§ TASK STATEMENT
All lines with the word "evTailOp" are to be found and copied from the listing.

§ EXCERPTED DATA
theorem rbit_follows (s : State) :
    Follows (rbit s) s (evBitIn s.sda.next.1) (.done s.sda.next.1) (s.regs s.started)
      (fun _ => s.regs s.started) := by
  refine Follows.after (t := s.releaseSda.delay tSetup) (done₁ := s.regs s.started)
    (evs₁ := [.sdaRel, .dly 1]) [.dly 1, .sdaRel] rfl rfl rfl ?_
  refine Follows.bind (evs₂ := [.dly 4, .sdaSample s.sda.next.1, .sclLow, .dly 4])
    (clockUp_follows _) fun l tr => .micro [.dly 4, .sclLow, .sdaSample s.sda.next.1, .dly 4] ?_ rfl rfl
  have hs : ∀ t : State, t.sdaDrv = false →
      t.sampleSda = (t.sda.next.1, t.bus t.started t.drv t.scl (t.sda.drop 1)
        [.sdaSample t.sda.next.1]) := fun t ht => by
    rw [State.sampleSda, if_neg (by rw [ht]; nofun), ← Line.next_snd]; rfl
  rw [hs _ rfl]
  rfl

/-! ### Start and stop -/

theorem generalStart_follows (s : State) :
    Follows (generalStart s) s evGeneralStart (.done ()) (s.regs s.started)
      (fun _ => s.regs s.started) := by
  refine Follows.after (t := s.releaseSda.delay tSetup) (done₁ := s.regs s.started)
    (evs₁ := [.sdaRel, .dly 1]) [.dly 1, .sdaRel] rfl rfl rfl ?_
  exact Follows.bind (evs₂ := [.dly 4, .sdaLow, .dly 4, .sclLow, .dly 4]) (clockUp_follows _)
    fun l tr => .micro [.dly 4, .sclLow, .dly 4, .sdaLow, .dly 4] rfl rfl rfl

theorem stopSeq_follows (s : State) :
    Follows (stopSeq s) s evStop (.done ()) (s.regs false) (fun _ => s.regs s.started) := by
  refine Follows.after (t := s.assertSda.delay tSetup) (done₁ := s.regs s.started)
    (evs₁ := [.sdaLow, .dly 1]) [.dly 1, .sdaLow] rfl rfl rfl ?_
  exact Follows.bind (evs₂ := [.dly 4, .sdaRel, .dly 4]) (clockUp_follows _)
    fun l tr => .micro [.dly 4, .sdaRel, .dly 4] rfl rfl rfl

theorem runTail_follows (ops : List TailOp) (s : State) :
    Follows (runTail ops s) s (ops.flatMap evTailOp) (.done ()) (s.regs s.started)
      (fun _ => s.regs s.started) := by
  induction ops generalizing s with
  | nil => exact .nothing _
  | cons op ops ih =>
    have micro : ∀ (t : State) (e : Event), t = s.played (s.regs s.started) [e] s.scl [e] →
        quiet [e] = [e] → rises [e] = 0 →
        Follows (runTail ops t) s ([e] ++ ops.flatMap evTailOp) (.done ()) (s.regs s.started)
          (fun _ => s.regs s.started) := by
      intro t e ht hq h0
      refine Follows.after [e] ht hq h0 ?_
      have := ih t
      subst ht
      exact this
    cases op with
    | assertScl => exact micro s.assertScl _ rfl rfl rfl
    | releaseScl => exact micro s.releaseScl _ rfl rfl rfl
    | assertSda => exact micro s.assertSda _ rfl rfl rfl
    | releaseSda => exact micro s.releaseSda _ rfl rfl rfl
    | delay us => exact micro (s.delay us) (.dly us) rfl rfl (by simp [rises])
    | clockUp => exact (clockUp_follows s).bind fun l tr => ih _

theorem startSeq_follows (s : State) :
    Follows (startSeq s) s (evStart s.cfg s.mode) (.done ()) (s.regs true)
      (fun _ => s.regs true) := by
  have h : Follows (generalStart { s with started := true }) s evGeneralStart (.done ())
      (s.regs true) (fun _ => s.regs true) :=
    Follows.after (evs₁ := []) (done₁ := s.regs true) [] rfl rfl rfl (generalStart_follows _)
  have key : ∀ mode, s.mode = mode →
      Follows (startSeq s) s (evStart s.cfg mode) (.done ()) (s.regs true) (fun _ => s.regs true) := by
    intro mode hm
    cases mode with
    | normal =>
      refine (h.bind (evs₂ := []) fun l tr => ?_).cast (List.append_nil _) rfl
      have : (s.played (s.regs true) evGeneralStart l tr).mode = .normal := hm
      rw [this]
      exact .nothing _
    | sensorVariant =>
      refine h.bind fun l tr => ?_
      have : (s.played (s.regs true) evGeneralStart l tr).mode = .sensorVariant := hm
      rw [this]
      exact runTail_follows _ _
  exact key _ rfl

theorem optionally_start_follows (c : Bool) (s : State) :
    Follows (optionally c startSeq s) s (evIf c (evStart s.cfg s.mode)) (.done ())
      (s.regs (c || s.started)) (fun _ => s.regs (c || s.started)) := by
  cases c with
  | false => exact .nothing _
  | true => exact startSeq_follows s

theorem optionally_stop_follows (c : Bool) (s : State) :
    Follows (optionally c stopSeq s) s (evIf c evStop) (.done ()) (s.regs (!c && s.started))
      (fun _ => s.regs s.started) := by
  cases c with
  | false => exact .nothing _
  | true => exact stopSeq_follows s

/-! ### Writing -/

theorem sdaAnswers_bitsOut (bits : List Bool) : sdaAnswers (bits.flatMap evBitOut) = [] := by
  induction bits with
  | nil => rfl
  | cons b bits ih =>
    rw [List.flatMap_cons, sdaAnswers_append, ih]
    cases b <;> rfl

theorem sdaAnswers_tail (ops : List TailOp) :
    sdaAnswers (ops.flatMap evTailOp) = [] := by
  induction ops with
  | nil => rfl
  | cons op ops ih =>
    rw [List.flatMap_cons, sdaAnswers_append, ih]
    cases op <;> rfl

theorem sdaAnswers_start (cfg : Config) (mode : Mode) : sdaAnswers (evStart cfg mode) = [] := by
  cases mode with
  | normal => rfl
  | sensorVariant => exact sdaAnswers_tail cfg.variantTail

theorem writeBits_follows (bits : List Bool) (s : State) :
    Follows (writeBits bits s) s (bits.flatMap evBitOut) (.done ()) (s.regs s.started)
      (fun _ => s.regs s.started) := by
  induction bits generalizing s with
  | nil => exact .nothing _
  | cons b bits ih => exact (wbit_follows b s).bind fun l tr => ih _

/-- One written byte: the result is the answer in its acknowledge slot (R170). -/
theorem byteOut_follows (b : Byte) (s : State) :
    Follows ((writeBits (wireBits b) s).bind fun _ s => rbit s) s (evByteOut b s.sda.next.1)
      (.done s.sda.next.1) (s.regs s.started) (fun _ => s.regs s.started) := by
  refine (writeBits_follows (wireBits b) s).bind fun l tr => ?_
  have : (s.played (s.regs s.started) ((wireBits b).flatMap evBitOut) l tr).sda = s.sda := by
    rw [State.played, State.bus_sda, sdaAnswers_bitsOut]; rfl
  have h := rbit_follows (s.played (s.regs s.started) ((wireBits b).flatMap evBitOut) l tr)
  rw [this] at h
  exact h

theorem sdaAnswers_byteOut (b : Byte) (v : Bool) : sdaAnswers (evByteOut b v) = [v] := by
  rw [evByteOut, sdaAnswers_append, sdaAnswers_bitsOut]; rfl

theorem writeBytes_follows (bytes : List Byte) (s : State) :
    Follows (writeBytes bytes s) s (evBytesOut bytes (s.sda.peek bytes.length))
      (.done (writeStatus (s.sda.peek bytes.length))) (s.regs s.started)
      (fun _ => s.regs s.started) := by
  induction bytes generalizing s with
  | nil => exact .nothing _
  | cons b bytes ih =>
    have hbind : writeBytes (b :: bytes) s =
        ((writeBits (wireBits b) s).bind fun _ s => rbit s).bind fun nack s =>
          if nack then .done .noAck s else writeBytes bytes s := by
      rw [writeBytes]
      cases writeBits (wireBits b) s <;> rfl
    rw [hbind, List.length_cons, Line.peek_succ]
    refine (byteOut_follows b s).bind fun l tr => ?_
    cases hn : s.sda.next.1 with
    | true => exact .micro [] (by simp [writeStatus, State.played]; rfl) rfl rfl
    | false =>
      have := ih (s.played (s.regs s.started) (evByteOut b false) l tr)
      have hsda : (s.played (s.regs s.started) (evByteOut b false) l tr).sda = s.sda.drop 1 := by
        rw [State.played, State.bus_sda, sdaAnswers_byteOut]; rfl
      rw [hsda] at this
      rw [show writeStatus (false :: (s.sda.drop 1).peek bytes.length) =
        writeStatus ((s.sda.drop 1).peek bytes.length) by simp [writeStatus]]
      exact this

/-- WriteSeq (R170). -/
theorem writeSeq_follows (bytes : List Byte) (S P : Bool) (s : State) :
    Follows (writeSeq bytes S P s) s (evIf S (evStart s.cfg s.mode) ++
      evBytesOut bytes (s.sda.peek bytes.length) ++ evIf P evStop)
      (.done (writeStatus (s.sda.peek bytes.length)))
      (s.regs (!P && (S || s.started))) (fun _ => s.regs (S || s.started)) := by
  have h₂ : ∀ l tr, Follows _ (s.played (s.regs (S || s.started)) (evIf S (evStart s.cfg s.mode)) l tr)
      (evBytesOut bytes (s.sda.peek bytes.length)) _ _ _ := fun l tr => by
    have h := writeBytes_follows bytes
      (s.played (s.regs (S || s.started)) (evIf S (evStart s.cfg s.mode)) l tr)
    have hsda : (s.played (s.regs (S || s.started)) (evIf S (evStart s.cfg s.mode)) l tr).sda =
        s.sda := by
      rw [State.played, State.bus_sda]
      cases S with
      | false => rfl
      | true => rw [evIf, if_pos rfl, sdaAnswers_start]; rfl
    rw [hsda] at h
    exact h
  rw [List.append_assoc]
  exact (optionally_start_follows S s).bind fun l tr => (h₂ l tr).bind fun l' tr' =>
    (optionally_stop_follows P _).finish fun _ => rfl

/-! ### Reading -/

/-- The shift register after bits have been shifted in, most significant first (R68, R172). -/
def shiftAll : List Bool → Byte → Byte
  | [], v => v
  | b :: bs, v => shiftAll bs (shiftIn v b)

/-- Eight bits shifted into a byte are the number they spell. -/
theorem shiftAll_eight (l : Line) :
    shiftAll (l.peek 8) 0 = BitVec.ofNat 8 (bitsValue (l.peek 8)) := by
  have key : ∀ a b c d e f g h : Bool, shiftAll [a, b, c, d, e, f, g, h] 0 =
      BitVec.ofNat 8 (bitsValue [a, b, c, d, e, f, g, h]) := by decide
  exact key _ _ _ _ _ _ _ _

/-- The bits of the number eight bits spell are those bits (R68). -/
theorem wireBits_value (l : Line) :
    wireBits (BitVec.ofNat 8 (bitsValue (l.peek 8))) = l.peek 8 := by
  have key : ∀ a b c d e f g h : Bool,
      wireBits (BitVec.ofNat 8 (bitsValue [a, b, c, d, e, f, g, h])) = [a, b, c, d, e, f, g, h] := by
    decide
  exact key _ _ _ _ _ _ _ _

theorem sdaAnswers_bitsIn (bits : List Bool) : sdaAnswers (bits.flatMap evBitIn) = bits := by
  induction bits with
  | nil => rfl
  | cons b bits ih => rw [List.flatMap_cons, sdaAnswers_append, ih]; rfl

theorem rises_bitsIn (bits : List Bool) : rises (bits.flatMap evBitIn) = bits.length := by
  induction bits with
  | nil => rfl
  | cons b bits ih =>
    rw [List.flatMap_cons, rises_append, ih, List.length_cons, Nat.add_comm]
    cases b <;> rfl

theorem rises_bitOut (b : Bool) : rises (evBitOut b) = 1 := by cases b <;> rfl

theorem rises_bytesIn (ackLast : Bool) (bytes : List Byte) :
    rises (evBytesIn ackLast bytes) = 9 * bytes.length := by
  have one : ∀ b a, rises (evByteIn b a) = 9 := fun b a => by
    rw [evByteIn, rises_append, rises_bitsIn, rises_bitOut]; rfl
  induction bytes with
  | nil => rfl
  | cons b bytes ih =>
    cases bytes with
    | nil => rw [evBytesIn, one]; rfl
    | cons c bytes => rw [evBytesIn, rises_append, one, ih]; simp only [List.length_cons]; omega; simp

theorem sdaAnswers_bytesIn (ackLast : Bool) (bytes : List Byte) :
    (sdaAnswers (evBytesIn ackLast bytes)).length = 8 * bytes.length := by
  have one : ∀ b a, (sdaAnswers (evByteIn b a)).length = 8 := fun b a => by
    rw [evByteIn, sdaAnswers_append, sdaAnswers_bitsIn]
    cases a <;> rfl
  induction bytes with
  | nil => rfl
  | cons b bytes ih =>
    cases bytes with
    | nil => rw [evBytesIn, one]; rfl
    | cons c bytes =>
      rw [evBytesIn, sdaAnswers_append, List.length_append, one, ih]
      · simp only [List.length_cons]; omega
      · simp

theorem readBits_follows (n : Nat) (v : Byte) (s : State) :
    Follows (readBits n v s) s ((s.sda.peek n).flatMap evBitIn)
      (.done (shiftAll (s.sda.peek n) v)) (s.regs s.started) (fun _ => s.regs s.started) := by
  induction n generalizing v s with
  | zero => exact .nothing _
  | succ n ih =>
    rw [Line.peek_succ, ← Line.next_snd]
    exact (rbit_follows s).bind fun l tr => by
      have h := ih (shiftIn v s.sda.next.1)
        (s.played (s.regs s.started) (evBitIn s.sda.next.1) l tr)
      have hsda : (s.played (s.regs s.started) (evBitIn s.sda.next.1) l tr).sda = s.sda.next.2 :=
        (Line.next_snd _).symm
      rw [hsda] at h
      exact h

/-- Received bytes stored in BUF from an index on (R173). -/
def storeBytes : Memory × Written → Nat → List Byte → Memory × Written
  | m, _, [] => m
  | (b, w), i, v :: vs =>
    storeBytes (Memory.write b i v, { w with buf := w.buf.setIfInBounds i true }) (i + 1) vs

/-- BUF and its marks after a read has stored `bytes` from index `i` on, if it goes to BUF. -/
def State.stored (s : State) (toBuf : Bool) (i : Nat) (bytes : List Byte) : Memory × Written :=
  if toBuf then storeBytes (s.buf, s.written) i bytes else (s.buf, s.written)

§ THE COMPLETED TASK
    Follows (runTail ops s) s (ops.flatMap evTailOp) (.done ()) (s.regs s.started)
        Follows (runTail ops t) s ([e] ++ ops.flatMap evTailOp) (.done ()) (s.regs s.started)
    sdaAnswers (ops.flatMap evTailOp) = [] := by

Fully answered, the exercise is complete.